All the query runners collect the results first, convert them to our results format and then serialize it to JSON.
This has the following issues:
1.
Our results format stores the column names with each row. For large data sets, this can result in significant overhead.
2. JSON is not a binary format, so this increases memory usage even more.
3. Collecting all the results means we need to keep them all in memory. And in this case we keep the unserialized and serialized versions in memory.
Ideally we would read a row from the source and write one to our storage. I'm not entirely sure if it's possible, it might be with Postgres's lobjects, but need to look more into it.
Another option is not to store large datasets in PostgreSQL, but rather on some filesystem (either the server's local, or something like S3).
What can be done without much changes is to change the results format to store rows without the column headers. On the backend is straightforward, while it will require some changes in the client side, which should be done in a backward compatible way.

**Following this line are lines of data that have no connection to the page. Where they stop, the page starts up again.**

-- ==== Sys2Proof/Certificates/Slice0/Obligations.lean ====
section
/-! DEFINITION. The statements about the block: what a step does, what every step keeps, what reset leaves, and for each command that it completes, what it
changes and what it leaves alone. Each names the rule of the spec it states; a clause that rests on a choice of the model says so. -/
namespace Sys2Proof.Machine

/-! ### The vocabulary of the statements about commands of the interpreter -/

/-- A packet that asks for a command: its header, opcode and class (Tables 15.1 and 15.5 to 15.15), whether it carries the header of Table 15.2, whether the boot ROM
serves it (R356), whether it names an LD, and whether it belongs to the Fabric Manager's interface. -/
structure Packet where
  h       : Hdr
  code    : Nat
  cls     : CmdClass
  ycs     : Bool := true
  rom     : Bool := false
  namesLd : Bool := false
  fm      : Bool := false

/-- The packet that a command is. -/
def packetOf (c : Instr) : Option Packet :=
  match c with
  | .getIdentity h => some { h := h, code := 0xC000, cls := .u, rom := true }
  | .getSettings h _ => some { h := h, code := 0xC001, cls := .m }
  | .programSettings h _ _ _ _ _ => some { h := h, code := 0xC002, cls := .f }
  | .revokeFwKey h _ _ => some { h := h, code := 0xC003, cls := .f }
  | .setLocks h _ => some { h := h, code := 0xC004, cls := .f }
  | .setHeadMode h _ _ => some { h := h, code := 0xC005, cls := .f }
  | .createLd h _ _ _ _ => some { h := h, code := 0xC006, cls := .f }
  | .deleteLd h _ => some { h := h, code := 0xC007, cls := .f }
  | .setLdManage h _ _ => some { h := h, code := 0xC008, cls := .f }
  | .disable h _ _ _ => some { h := h, code := 0xC009, cls := .f }
  | .enable h _ _ => some { h := h, code := 0xC00A, cls := .f }
  | .setStaticCapacity h _ => some { h := h, code := 0xC00B, cls := .f, namesLd := true }
  | .getPlacement h => some { h := h, code := 0xC100, cls := .m }
  | .setCurator h _ _ _ _ _ _ _ => some { h := h, code := 0xC101, cls := .f }
  | .setRegionPlacement h _ _ _ _ => some { h := h, code := 0xC102, cls := .f }
  | .getPageInfo h space _ _ => some { h := h, code := 0xC103, cls := .u, namesLd := space == 0#8 }
  | .sanitizeRange h space _ _ => some { h := h, code := 0xC104, cls := .m, namesLd := space == 0#8 }
  | .getEpochTotals h => some { h := h, code := 0xC105, cls := .m }
  | .setClass h _ _ _ _ _ _ _ _ => some { h := h, code := 0xC200, cls := .f }
  | .deleteClass h _ => some { h := h, code := 0xC201, cls := .f }
  | .setLabelMap h _ _ _ => some { h := h, code := 0xC202, cls := .f }
  | .setLendClass h _ => some { h := h, code := 0xC203, cls := .f }
  | .getQos h _ => some { h := h, code := 0xC204, cls := .m }
  | .setGovernor h _ _ _ _ => some { h := h, code := 0xC205, cls := .f }
  | .getGovernor h => some { h := h, code := 0xC206, cls := .m }
  | .allocateKey h => some { h := h, code := 0xC300, cls := .f }
  | .freeKey h _ => some { h := h, code := 0xC301, cls := .f }
  | .flushKey h _ => some { h := h, code := 0xC302, cls := .f }
  | .createRegion h _ _ _ _ _ _ _ _ => some { h := h, code := 0xC303, cls := .f }
  | .deleteRegion h _ => some { h := h, code := 0xC304, cls := .f }
  | .getRegion h _ => some { h := h, code := 0xC305, cls := .m }
  | .getKeyStatus h _ => some { h := h, code := 0xC306, cls := .m }
  | .getLosses h => some { h := h, code := 0xC307, cls := .m }
  | .createQueue h _ _ => some { h := h, code := 0xC400, cls := .u, namesLd := true }
  | .deleteQueue h _ => some { h := h, code := 0xC401, cls := .u }
  | .queueTail h _ _ => some { h := h, code := 0xC402, cls := .u }
  | .getQueue h _ => some { h := h, code := 0xC403, cls := .u }
  | .setPress h _ _ => some { h := h, code := 0xC404, cls := .f }
  | .getPress h => some { h := h, code := 0xC405, cls := .m }
  | .scrubRange h space _ _ => some { h := h, code := 0xC500, cls := .u, namesLd := space == 0#8 }
  | .cancelScrub h => some { h := h, code := 0xC501, cls := .u }
  | .requestPpr h _ _ _ _ _ _ _ => some { h := h, code := 0xC502, cls := .f }
  | .getErrors h _ => some { h := h, code := 0xC503, cls := .m }
  | .readCeLog h _ => some { h := h, code := 0xC504, cls := .m }
  | .setPatrol h _ => some { h := h, code := 0xC505, cls := .f }
  | .setGraft h _ _ _ _ _ _ _ => some { h := h, code := 0xC600, cls := .f }
  | .createLendRegion h _ _ _ _ => some { h := h, code := 0xC601, cls := .f }
  | .deleteLendRegion h => some { h := h, code := 0xC602, cls := .f }
  | .recallLease h _ => some { h := h, code := 0xC603, cls := .f }
  | .setPortWidth h _ _ => some { h := h, code := 0xC604, cls := .f }
  | .getGraft h => some { h := h, code := 0xC605, cls := .m }
  | .getPower h => some { h := h, code := 0xC700, cls := .m }
  | .clearFeed h _ => some { h := h, code := 0xC701, cls := .f }
  | .setFeedEnable h _ _ _ => some { h := h, code := 0xC702, cls := .f }
  | .setGthConfig h _ _ _ _ _ _ _ _ _ _ => some { h := h, code := 0xC703, cls := .f }
  | .clearEnergy h _ => some { h := h, code := 0xC704, cls := .f }
  | .setVrefValue h _ => some { h := h, code := 0xC705, cls := .f }
  | .setCounter h _ _ _ => some { h := h, code := 0xC800, cls := .m }
  | .readGroup h _ => some { h := h, code := 0xC801, cls := .m }
  | .setSampling h _ _ _ _ => some { h := h, code := 0xC802, cls := .m }
  | .readSamples h _ _ => some { h := h, code := 0xC803, cls := .m }
  | .setUserAccess h _ => some { h := h, code := 0xC804, cls := .u, namesLd := true }
  | .getFwInfo h => some { h := h, code := 0xC900, cls := .u, rom := true }
  | .fwTransfer h _ _ _ => some { h := h, code := 0xC901, cls := .f, rom := true }
  | .fwCommit h => some { h := h, code := 0xC902, cls := .f, rom := true }
  | .getBootLog h => some { h := h, code := 0xC903, cls := .m, rom := true }
  | .readReg h _ => some { h := h, code := 0xC910, cls := .f }
  | .writeReg h _ _ => some { h := h, code := 0xC911, cls := .f }
  | .injectError h _ _ => some { h := h, code := 0xC920, cls := .f }
  | .getEventRecords h _ => some { h := h, code := 0x0100, cls := .u, ycs := false }
  | .clearEventRecords h _ _ _ => some { h := h, code := 0x0101, cls := .u, ycs := false }
  | .getEventInterruptPolicy h => some { h := h, code := 0x0102, cls := .u, ycs := false }
  | .setEventInterruptPolicy h _ => some { h := h, code := 0x0103, cls := .u, ycs := false }
  | .cxlGetFwInfo h => some { h := h, code := 0x0200, cls := .u, ycs := false }
  | .transferFw h _ _ => some { h := h, code := 0x0201, cls := .f, ycs := false }
  | .activateFw h _ => some { h := h, code := 0x0202, cls := .f, ycs := false }
  | .getTimestamp h => some { h := h, code := 0x0300, cls := .u, ycs := false }
  | .setTimestamp h _ => some { h := h, code := 0x0301, cls := .u, ycs := false }
  | .getSupportedLogs h => some { h := h, code := 0x0400, cls := .u, ycs := false }
  | .getLog h _ _ _ => some { h := h, code := 0x0401, cls := .u, ycs := false }
  | .identifyMemoryDevice h => some { h := h, code := 0x4000, cls := .u, ycs := false }
  | .sanitize h => some { h := h, code := 0x4400, cls := .u, ycs := false }
  | .secureErase h => some { h := h, code := 0x4401, cls := .u, ycs := false }
  | .getDynamicCapacityConfiguration h => some { h := h, code := 0x4800, cls := .u, ycs := false }
  | .getDynamicCapacityExtentList h => some { h := h, code := 0x4801, cls := .u, ycs := false }
  | .addDynamicCapacityResponse h _ => some { h := h, code := 0x4802, cls := .u, ycs := false }
  | .releaseDynamicCapacity h _ => some { h := h, code := 0x4803, cls := .u, ycs := false }
  | .fmIdentify h => some { h := h, code := 0x0001, cls := .f, ycs := false, fm := true }
  | .getMultiHeadedInfo h => some { h := h, code := 0x5500, cls := .f, ycs := false, fm := true }
  | .getHeadInfo h _ _ => some { h := h, code := 0x5501, cls := .f, ycs := false, fm := true }
  | .getLdInfo h => some { h := h, code := 0x5400, cls := .f, ycs := false, fm := true }
  | .tunnelManagementCommand h _ _ _ => some { h := h, code := 0x5300, cls := .f, ycs := false, fm := true }
  | .getDcdInfo h => some { h := h, code := 0x5600, cls := .f, ycs := false, fm := true }
  | .getHostDcRegionConfiguration h => some { h := h, code := 0x5601, cls := .f, ycs := false, fm := true }
  | .setDcRegionConfiguration h _ _ _ _ => some { h := h, code := 0x5602, cls := .f, ycs := false, fm := true }
  | .getDcRegionExtentLists h => some { h := h, code := 0x5603, cls := .f, ycs := false, fm := true }
  | .initiateDynamicCapacityAdd h _ _ => some { h := h, code := 0x5604, cls := .f, ycs := false, fm := true }
  | .initiateDynamicCapacityRelease h _ _ => some { h := h, code := 0x5605, cls := .f, ycs := false, fm := true }
  | _ => none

Next issue to tackle is to avoid choking the UI with huge result sets. We need to change the backend to detect large datasets (for example with rowcount method of the cursor for DB-API based sources), and treat them differently;
1. Keep a flag on query_results object that indicates it has large dataset.
2. Store the results in a different way -- either different table (the easiest), or lobject or filesystem.
Next when requesting from the API the results, you will get the query result object along with the flag indicating that this is a big dataset, and results should be queried with additional API call.
This is sort of a brain dump, so probably not so clear. Please feel free to follow up with questions.